Adjustment of Option Exercise Price Sample Clauses

Adjustment of Option Exercise Price. (a) If, prior to the Expiration Date, there is a stock split, stock dividend, reverse split, combination of shares, or other reclassification of the Common Stock, appropriate adjustment shall be made to the Option Exercise Price and the number of Options to reflect the adjustments. (b) If, prior to the Expiration Date, there is a consolidation or merger of the Company with another corporation, or the sale of all of substantially all of its assets to another corporation shall be effected in such a manner that holders of Common Stock shall be entitled to receive stock, securities or assets with respect to or in exchange from Common Stock, then, as a condition of such reorganization, reclassification, consolidation, merger or sale, the Holder of this Option shall have the right to receive1 upon the terms and conditions specified herein and in lieu of the shares of common stock immediately theretofore receivable upon the exercise of this Option, such shares of Common Stock, securities or assets as may be issued or payable with respect to or in exchange for a number of outstanding shares of such Common Stock equal to the number of shares of such stock immediately theretofore receivable upon the exercise of this Option had such reorganization, reclassification, consolidation, merger or sale not taken place.
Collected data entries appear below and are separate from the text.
/-- The word of SMUL (R120). -/
def wSmul (g : BitVec 2) (d : BitVec 6) (a : BitVec 6) (b : BitVec 6) : BitVec 32 :=
  b ++ a ++ d ++ 133#11 ++ g ++ 1#1

/-- The word of SMULH_I64 (R120). -/
def wSmulhI64 (g : BitVec 2) (d : BitVec 6) (a : BitVec 6) (b : BitVec 6) : BitVec 32 :=
  b ++ a ++ d ++ 197#11 ++ g ++ 1#1

/-- The word of SMULH_N64 (R120). -/
def wSmulhN64 (g : BitVec 2) (d : BitVec 6) (a : BitVec 6) (b : BitVec 6) : BitVec 32 :=
  b ++ a ++ d ++ 261#11 ++ g ++ 1#1

/-- The word of SAND (R120). -/
def wSand (g : BitVec 2) (d : BitVec 6) (a : BitVec 6) (b : BitVec 6) : BitVec 32 :=
  b ++ a ++ d ++ 325#11 ++ g ++ 1#1

/-- The word of SOR (R120). -/
def wSor (g : BitVec 2) (d : BitVec 6) (a : BitVec 6) (b : BitVec 6) : BitVec 32 :=
  b ++ a ++ d ++ 389#11 ++ g ++ 1#1

/-- The word of SXOR (R120). -/
def wSxor (g : BitVec 2) (d : BitVec 6) (a : BitVec 6) (b : BitVec 6) : BitVec 32 :=
  b ++ a ++ d ++ 453#11 ++ g ++ 1#1

/-- The word of SSHL (R120). -/
def wSshl (g : BitVec 2) (d : BitVec 6) (a : BitVec 6) (b : BitVec 6) : BitVec 32 :=
  b ++ a ++ d ++ 517#11 ++ g ++ 1#1

/-- The word of SSHR (R120). -/
def wSshr (g : BitVec 2) (d : BitVec 6) (a : BitVec 6) (b : BitVec 6) : BitVec 32 :=
  b ++ a ++ d ++ 581#11 ++ g ++ 1#1

/-- The word of SSRA (R120). -/
def wSsra (g : BitVec 2) (d : BitVec 6) (a : BitVec 6) (b : BitVec 6) : BitVec 32 :=
  b ++ a ++ d ++ 645#11 ++ g ++ 1#1

/-- The word of SMIN_I64 (R120). -/
def wSminI64 (g : BitVec 2) (d : BitVec 6) (a : BitVec 6) (b : BitVec 6) : BitVec 32 :=
  b ++ a ++ d ++ 709#11 ++ g ++ 1#1

/-- The word of SMIN_N64 (R120). -/
def wSminN64 (g : BitVec 2) (d : BitVec 6) (a : BitVec 6) (b : BitVec 6) : BitVec 32 :=
  b ++ a ++ d ++ 773#11 ++ g ++ 1#1

/-- The word of SMAX_I64 (R120). -/
def wSmaxI64 (g : BitVec 2) (d : BitVec 6) (a : BitVec 6) (b : BitVec 6) : BitVec 32 :=
  b ++ a ++ d ++ 837#11 ++ g ++ 1#1

/-- The word of SMAX_N64 (R120). -/
def wSmaxN64 (g : BitVec 2) (d : BitVec 6) (a : BitVec 6) (b : BitVec 6) : BitVec 32 :=
  b ++ a ++ d ++ 901#11 ++ g ++ 1#1

/-- The word of SSEL (R120). -/
def wSsel (g : BitVec 2) (d : BitVec 6) (a : BitVec 6) (b : BitVec 6) : BitVec 32 :=
  b ++ a ++ d ++ 965#11 ++ g ++ 1#1

/-- The word of SADD_FL (R121). -/
def wSaddFl (g : BitVec 2) (d : BitVec 6) (a : BitVec 6) (b : BitVec 6) : BitVec 32 :=
  b ++ a ++ d ++ 1029#11 ++ g ++ 1#1

/-- The word of SSUB_FL (R121). -/
def wSsubFl (g : BitVec 2) (d : BitVec 6) (a : BitVec 6) (b : BitVec 6) : BitVec 32 :=
  b ++ a ++ d ++ 1093#11 ++ g ++ 1#1

/-- The word of SADDI (R122). -/
def wSaddi (g : BitVec 2) (d : BitVec 6) (a : BitVec 6) (i : BitVec 8) : BitVec 32 :=
  i ++ a ++ d ++ 6#9 ++ g ++ 1#1

/-- The word of SMULI (R122). -/
def wSmuli (g : BitVec 2) (d : BitVec 6) (a : BitVec 6) (i : BitVec 8) : BitVec 32 :=
  i ++ a ++ d ++ 70#9 ++ g ++ 1#1

/-- The word of SANDI (R122). -/
def wSandi (g : BitVec 2) (d : BitVec 6) (a : BitVec 6) (i : BitVec 8) : BitVec 32 :=
  i ++ a ++ d ++ 134#9 ++ g ++ 1#1

/-- The word of SORI (R122). -/
def wSori (g : BitVec 2) (d : BitVec 6) (a : BitVec 6) (i : BitVec 8) : BitVec 32 :=
  i ++ a ++ d ++ 198#9 ++ g ++ 1#1

/-- The word of SXORI (R122). -/
def wSxori (g : BitVec 2) (d : BitVec 6) (a : BitVec 6) (i : BitVec 8) : BitVec 32 :=
  i ++ a ++ d ++ 262#9 ++ g ++ 1#1

/-- The word of SSHLI (R122). -/
def wSshli (g : BitVec 2) (d : BitVec 6) (a : BitVec 6) (i : BitVec 6) : BitVec 32 :=
  0#2 ++ i ++ a ++ d ++ 326#9 ++ g ++ 1#1

/-- The word of SSHRI (R122). -/
def wSshri (g : BitVec 2) (d : BitVec 6) (a : BitVec 6) (i : BitVec 6) : BitVec 32 :=
  0#2 ++ i ++ a ++ d ++ 390#9 ++ g ++ 1#1

/-- The word of SSRAI (R122). -/
def wSsrai (g : BitVec 2) (d : BitVec 6) (a : BitVec 6) (i : BitVec 6) : BitVec 32 :=
  0#2 ++ i ++ a ++ d ++ 454#9 ++ g ++ 1#1

/-- The word of SMOVL (R123). -/
def wSmovl (g : BitVec 2) (d : BitVec 6) (i : BitVec 17) : BitVec 32 :=
  i ++ d ++ 7#6 ++ g ++ 1#1

/-- The word of SSHIN (R123). -/
def wSshin (g : BitVec 2) (d : BitVec 6) (i : BitVec 17) : BitVec 32 :=
  i ++ d ++ 8#6 ++ g ++ 1#1

/-- The word of SCMP (R124). -/
def wScmp (g : BitVec 2) (a : BitVec 6) (b : BitVec 6) : BitVec 32 :=
  b ++ a ++ 9#17 ++ g ++ 1#1

/-- The word of SCMPI (R124). -/
def wScmpi (g : BitVec 2) (i : BitVec 6) (a : BitVec 6) (j : BitVec 6) : BitVec 32 :=
  j ++ a ++ i ++ 73#11 ++ g ++ 1#1
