-- ==== Sys2Proof/Machine/State.lean ====
section
/-!
DEFINITION. The state of the T24: every piece of state the spec gives the machine, as plain data,
and its reset. INVENTORY.md lists the pieces with the rules that name them.
-/

namespace Sys2Proof.Machine

/-- Why a step stops the machine. The model raises no fault: every fault of the spec is a trap, a
park or an event with a next state. -/
inductive Fault where
  /-- Nobody raises this: kept so that the type is inhabited. Safe. -/
  | never
deriving DecidableEq, Repr

/-- Why a step has no meaning. -/
inductive Refusal where
  /-- An instruction that has no meaning yet. Safe. -/
  | notModelled (mnemonic : String)
  /-- `exec` is asked to run an encoded instruction for a core slot that holds no group. Safe: no
  hardware issues an instruction for an empty slot (R15). -/
  | noGroup
deriving DecidableEq, Repr

/-! ## Groups -/

/-- What a group slot holds (R15, R31, R33, R34, R274). -/
inductive GroupKind where
  | user | handlerTeam | handlerCore | supervisor | run
deriving DecidableEq, Repr

/-- Kinds of register, in the order of R103's kind code. -/
inductive RegKind where
  | scalar | vector | mask | flags
deriving DecidableEq, Repr

/-- R47: one entry of the mask stack. -/
structure StackEnt where
  sexec : Word
  pend : Word
  sfmt : BitVec 32
  kind : Nat
deriving DecidableEq, Repr

/-- R101, R104: a fixed-latency write still in flight: its register, the lanes (or bits) it
writes, its value (per lane for a vector register) and the remaining distance. -/
structure Flight where
  kind : RegKind
  reg : Nat
  bank : Bool
  lanes : Word
  left : Nat
  val : Word
  vec : Tab Lane
deriving DecidableEq, Repr

/-- R106: a register that a variable-latency operation has yet to write. -/
structure Pending where
  kind : RegKind
  reg : Nat
  bank : Bool
  lanes : Word
  op : Nat
deriving DecidableEq, Repr

/-- R18, R231: what a group waits for. -/
inductive Wait where
  | none
  /-- Parked on registers pending on operations of which one is a load that missed in L1:
  re-executes when all have landed. -/
  | load (ops : List Nat)
  /-- In WAIT until the counters of a mask are at most `n` (R134). -/
  | counters (mask : BitVec 5) (n : Nat)
  /-- Parked on a translation walk of a page: re-executes (R209). -/
  | walk (owner vpn : Nat)
  /-- Parked on a page fault (R336): re-executes when resumed. -/
  | fault (va : Nat) (write : Bool) (lanes : Word)
  /-- YIELDC: object offset and continuation (R238). -/
  | yieldc (off : Nat) (target : Pc)
  /-- WAITCMP: virtual and physical address, size, condition, value, deadline in core cycles, number
  of its request (R229). -/
  | monitor (va pa size cond : Nat) (value : Word) (deadline : Option Nat) (op : Nat)
  /-- Back-off after MONFULL until a core cycle (R229). -/
  | monfull (until_ : Nat)
  | barrier (b : Nat)
  | gangbar
  | gridbar
  | stage
  /-- SVCALL: mailbox record that holds the request, and the first reply register (R345). -/
  | svcall (record va : Nat)
  /-- SVCALL with all 16 records occupied: the request words and its operation (R32). -/
  | svqueue (va : Nat) (words : List Lane) (op : Nat)
  /-- MBPOP on an empty event queue: destination (R345). -/
  | mbpop (sd : Nat)
  /-- AMSEND or LAUNCH at its gate; TEMPOW; held, not parked. -/
  | tempow (target : Word)
deriving DecidableEq, Repr

/-- Progress of a fence, or of an operation held behind a release (R190, R197, R309). -/
structure Release where
  scope : Nat
  /-- Operations of the core with a number below this one are drained. -/
  stamp : Nat
  /-- Number of the published signature, which its acknowledgments carry. -/
  token : Nat
  /-- 0 draining; 1 flushing; 2 acknowledgments awaited. -/
  phase : Nat
  /-- Acknowledgments still to come. -/
  acks : Nat
  /-- Earlier publications of the core that were still to be acknowledged when it published (R203). -/
  after : List Nat := []
deriving DecidableEq, Repr

/-- R299: a compare of CWAITM for one lane: its request, the continuation point of the CWAITM, what
it compares, and the answer: 0 condition holds, 1 armed (and the entry), 2 MONFULL. -/
structure Ask where
  op : Nat
  cpc : Nat
  pa : Nat
  key : Nat
  cond : Nat
  value : Nat
  result : Option (Nat × Nat)
deriving DecidableEq, Repr

/-- R275 to R278, R284, R298: what a run group carries for its run. -/
structure RunCtx where
  tensor : Nat
  seg : Nat
  /-- First cell of the run; ARGS, descriptor and routine addresses. -/
  base : Nat
  args : Word
  desc : Nat
  rbase : Nat
  /-- The class entry in force and its lanes. -/
  cls : Nat
  lanes : Word
  /-- Per lane: continuation, state and reference as they stand, and the reference as loaded. -/
  cpc : Tab Nat
  st : Tab Nat
  ref : Tab Nat
  ref0 : Tab Nat
  /-- Lanes that execute in the run, repaired lanes, lanes whose class is still to run, lanes that
  have waited or faulted (R277). -/
  executed : Word
  repaired : Word
  todo : Word
  done : Word
  /-- By lane (R299). -/
  asks : Tab Ask
  /-- Wakes of CWAKE in program order: lane and cell. -/
  wakes : List (Nat × Nat)
  /-- Instructions the class has issued. -/
  budget : Nat
deriving DecidableEq, Repr

/-- R224, R372: a deferred ATOM.ORD destination: register or pair, lanes, sequence of its updates,
and whether the unit refused one. -/
structure Deferred where
  reg : Nat
  wide : Bool
  lanes : Word
  seq : Nat
  refused : Bool
  /-- The group index of its issuer key (R222). -/
  idx : Nat := 0
deriving DecidableEq, Repr

/-- A group of a core (R14, R26, R52, R54). -/
structure Group where
  kind : GroupKind
  launch : Nat
  lin : Nat
  gidx : Nat
  role : Nat
  /-- The core's operation number when the group was placed: its own operations carry later ones. -/
  born : Nat
  owner : Nat
  width : Nat
  qbase : Nat
  nv : Nat
  pri : Nat
  live : Word
  exec : Word
  pc : Pc
  sreg : Tab Word
  hsreg : Tab Word
  vreg : Tab Lane
  mreg : Tab Word
  hmreg : Tab Word
  sfl : BitVec 4
  fmt : BitVec 32
  hfmt : BitVec 32
  flg : BitVec 7
  chk : Bool
  stack : List StackEnt
  epc : Word
  ecause : Word
  eexec : Word
  elanes : Word
  einfo : Word
  inHandler : Bool
  hdepth : Nat
  iset : Word
  msr : Word
  cont : List Word
  lc : Nat
  sc : Nat
  tc : Nat
  mc : Nat
  xc : Nat
  flights : List Flight
  savedFlights : List Flight
  pend : List Pending
  /-- Vector registers that the matrix engine still reads, with the operation (R256). -/
  locked : List (Nat × Nat)
  /-- The matrix operations that an MXWAIT in progress covers (R264). -/
  covers : List Nat
  deferred : List Deferred
  /-- Poisoned lanes: 64 × register + lane to the load address (R209, R410); a scalar register r
  has the key 4096 + r, of the handler bank 4160 + r. 2^52 + 64 × slot + register: the row of the
  register pool holds an uncorrectable error (R62, log 32). -/
  poison : Tab Nat
  /-- Ring cursor, acquired mark (R30, R244). -/
  cursor : Nat
  acquired : Bool
  /-- Barrier phase bits, b = 0 to 15 (R242). -/
  phases : BitVec 16
  /-- Ordered updates issued since the last grid barrier (R222). -/
  ordSeq : Nat
  /-- Scheduling: issue entry held; parked; event returned (R17, R18). -/
  entry : Bool
  parked : Bool
  /-- The last attempt to issue was held (R314, R330). -/
  held : Bool
  wait : Wait
  /-- Step of the instruction whose wait completes later (R99). -/
  wstep : Nat
  /-- Core cycle in which the group may issue next (R99). -/
  readyAt : Nat
  /-- Core cycle in which the ready stretch began, while ready (R314). -/
  since : Option Nat
  /-- Consecutive issue opportunities and promotion stamp (R36). -/
  opps : Nat
  promo : Option Nat
  /-- Power-parked with its order number (R318). -/
  powered : Option Nat
  /-- Awaiting slew-limiter admission (R321). -/
  slewed : Bool
  /-- R330: halt broadcast due at a core cycle; arrived at a core cycle; stopped. -/
  haltDue : Option Nat
  haltAt : Option Nat
  stopped : Bool
  trapStop : Bool
  hpc : Pc
  skid : Nat
  stopInfo : Word
  /-- Address of the last instruction it issued (R348, R331). -/
  lastPc : Pc
  /-- Release in progress, and which half of a compound instruction has been done. -/
  rel : Option Release
  half : Nat
  /-- Walks that ended in a fault for the instruction being tried: 64 KiB page number to 1 page
  fault, 2 access fault (R333). -/
  walked : Tab Nat
  /-- A trap to raise at the next issue: its cause, EINFO and ELANES (R224, R263, R337, R147). -/
  raise : Option (Nat × Word × Word)
  /-- The run, in a run group. -/
  run : Option RunCtx
  /-- R231: the timeout that remained of a WAITCMP that a restore issues again. -/
  left : Option Nat := none
deriving DecidableEq, Repr

/-! ## Cores -/

/-- R424: one way of the L1. -/
structure L1Line where
  line : Nat
  data : BitVec 1024
  ro : Bool
  roLaunch : Nat
  roLin : Nat
  poisoned : Bool
deriving DecidableEq, Repr

/-- R334: a translation held in a TLB. Size 0 is 64 KiB, 1 is 2 MiB, 2 is 64 MiB, 3 is 1 GiB. -/
structure TlbEnt where
  owner : Nat
  size : Nat
  vpn : Nat
  ppn : Nat
  r : Bool
  w : Bool
  x : Bool
  sup : Bool
  ro : Bool
  key : Nat
deriving DecidableEq, Repr

/-- A load or returning atomic in progress (R105, R106, R211). -/
structure Load where
  slot : Nat
  kind : RegKind
  reg : Nat
  bank : Bool
  lanes : Word
  /-- Bytes per lane; sign extension; atomic result. -/
  size : Nat
  signed : Bool
  atomic : Bool
  /-- Lane to physical address; lane to value read. -/
  addr : Tab Nat
  got : Tab (BitVec 128)
  bad : Word
  /-- Requests still to return; missed in L1. -/
  left : Nat
  missed : Bool
  /-- Core cycle of the last data that came (log 10). -/
  at_ : Nat := 0
  /-- Its sectors were published before it was performed (R203). -/
  early : Bool := false
deriving DecidableEq, Repr

/-- A store, reduction or ordered update not yet performed (R105, R190). -/
structure StoreOp where
  slot : Nat
  launch : Nat
  lin : Nat
  gidx : Nat
  left : Nat
  /-- Its 32 B sectors (R188). -/
  secs : List Nat
  /-- 1 RED.ORD, 2 ATOM.ORD, else 0. -/
  ord : Nat := 0
  /-- Its sectors were published before it was performed (R203). -/
  early : Bool := false
deriving DecidableEq, Repr

/-- R217, R216: a typed-buffer access in progress. -/
structure TAccess where
  slot : Nat
  store : Bool
  buf : Nat
  code : Nat
  /-- Core whose buffer it is, and lane to absolute address. -/
  core : Nat
  addr : Tab Nat
  reg : Nat
  bank : Bool
  lanes : Word
  vals : Tab Word
  hi : Tab Word
deriving DecidableEq, Repr

/-- R147: a variable-latency arithmetic result on its way: writes, flags, or the trap to take. -/
structure XcOp where
  slot : Nat
  writes : List Flight
  flags : BitVec 7
  counted : Bool
  /-- Trap cause, lanes and PC when an enabled flag was raised. -/
  trap : Option (Nat × Word × Pc)
  /-- The writes in flight before it issued, which a taken trap leaves as they were (R104). -/
  flights : List Flight
  /-- Core cycle by which it lands, where a rule gives one (R119). -/
  due : Option Nat
  /-- The group issues nothing until the flags of this operation are known. -/
  gate : Bool := false
deriving DecidableEq, Repr

/-- One ordered update of a request: address, lane and sequence of its issuer key, operand. -/
structure OrdOp where
  addr : Nat
  lane : Nat
  seq : Nat
  operand : Word
deriving DecidableEq, Repr

/-- What an outbound request asks its home to do. -/
inductive ReqKind where
  /-- A line for L1 (fill) or for its requester only, and the bytes that the access reads (R370). -/
  | fill (install ro : Bool) (want : List Nat)
  | prefetchL2
  | store (bytes : List Host.Cell)
  /-- Atomic or reduction: operation code, 0 to 9 as R218; size; returning; lanes. -/
  | atomic (op size : Nat) (ret : Bool) (ops : List (Nat × Nat × Word × Word))
  | waitcmp (pa size cond : Nat) (value : Word) (arm : Bool)
  | cancel (idx : Nat)
  /-- Ordered update (R223, R224). -/
  | ordered (atom : Bool) (op size : Nat) (ops : List OrdOp)
deriving DecidableEq, Repr

/-- A request of a core (R202, R211). -/
structure Req where
  core : Nat
  slot : Nat
  launch : Nat
  lin : Nat
  gidx : Nat
  line : Nat
  /-- .EF, .MS (R210); an access of a sweep routine (R276). -/
  ef : Bool
  ms : Bool
  eng : Bool
  /-- Counted by L2LHIT and L2LMISS (R375). -/
  counted : Bool
  /-- Key entry of the page (R412), priority (R359). -/
  key : Nat
  pri : Nat
  /-- The load or store it belongs to. -/
  op : Nat
  kind : ReqKind
  /-- A host read whose interface has left TST 2 since: its completion is dropped (R410). -/
  dead : Bool := false
  /-- Further packets of the same instruction and line follow (R358). -/
  more : Bool := false
deriving DecidableEq, Repr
Appropriate provision shall be made with respect to the rights and interest or the Holder of this Option to the end that the provisions hereto (including without limitation provisions for adjustments of the Option Exercise Price and of the number of shares of Common Stock receivable upon the exercise of this Option) shall thereafter be applicable, as nearly as may be in relation to any shares of stock, securities or assets thereafter receivable upon the exercise of this Option. The Company shall not effect any such consolidation, merger or sale unless, prior to the consummation thereof, the successor corporation (if other than the Company) resulting from such assets shall assume by written instrument the obligation to deliver to the Holder such shares of stock, securities or assets as, in accordance with the foregoing provisions, the Holder may be entitled to receive.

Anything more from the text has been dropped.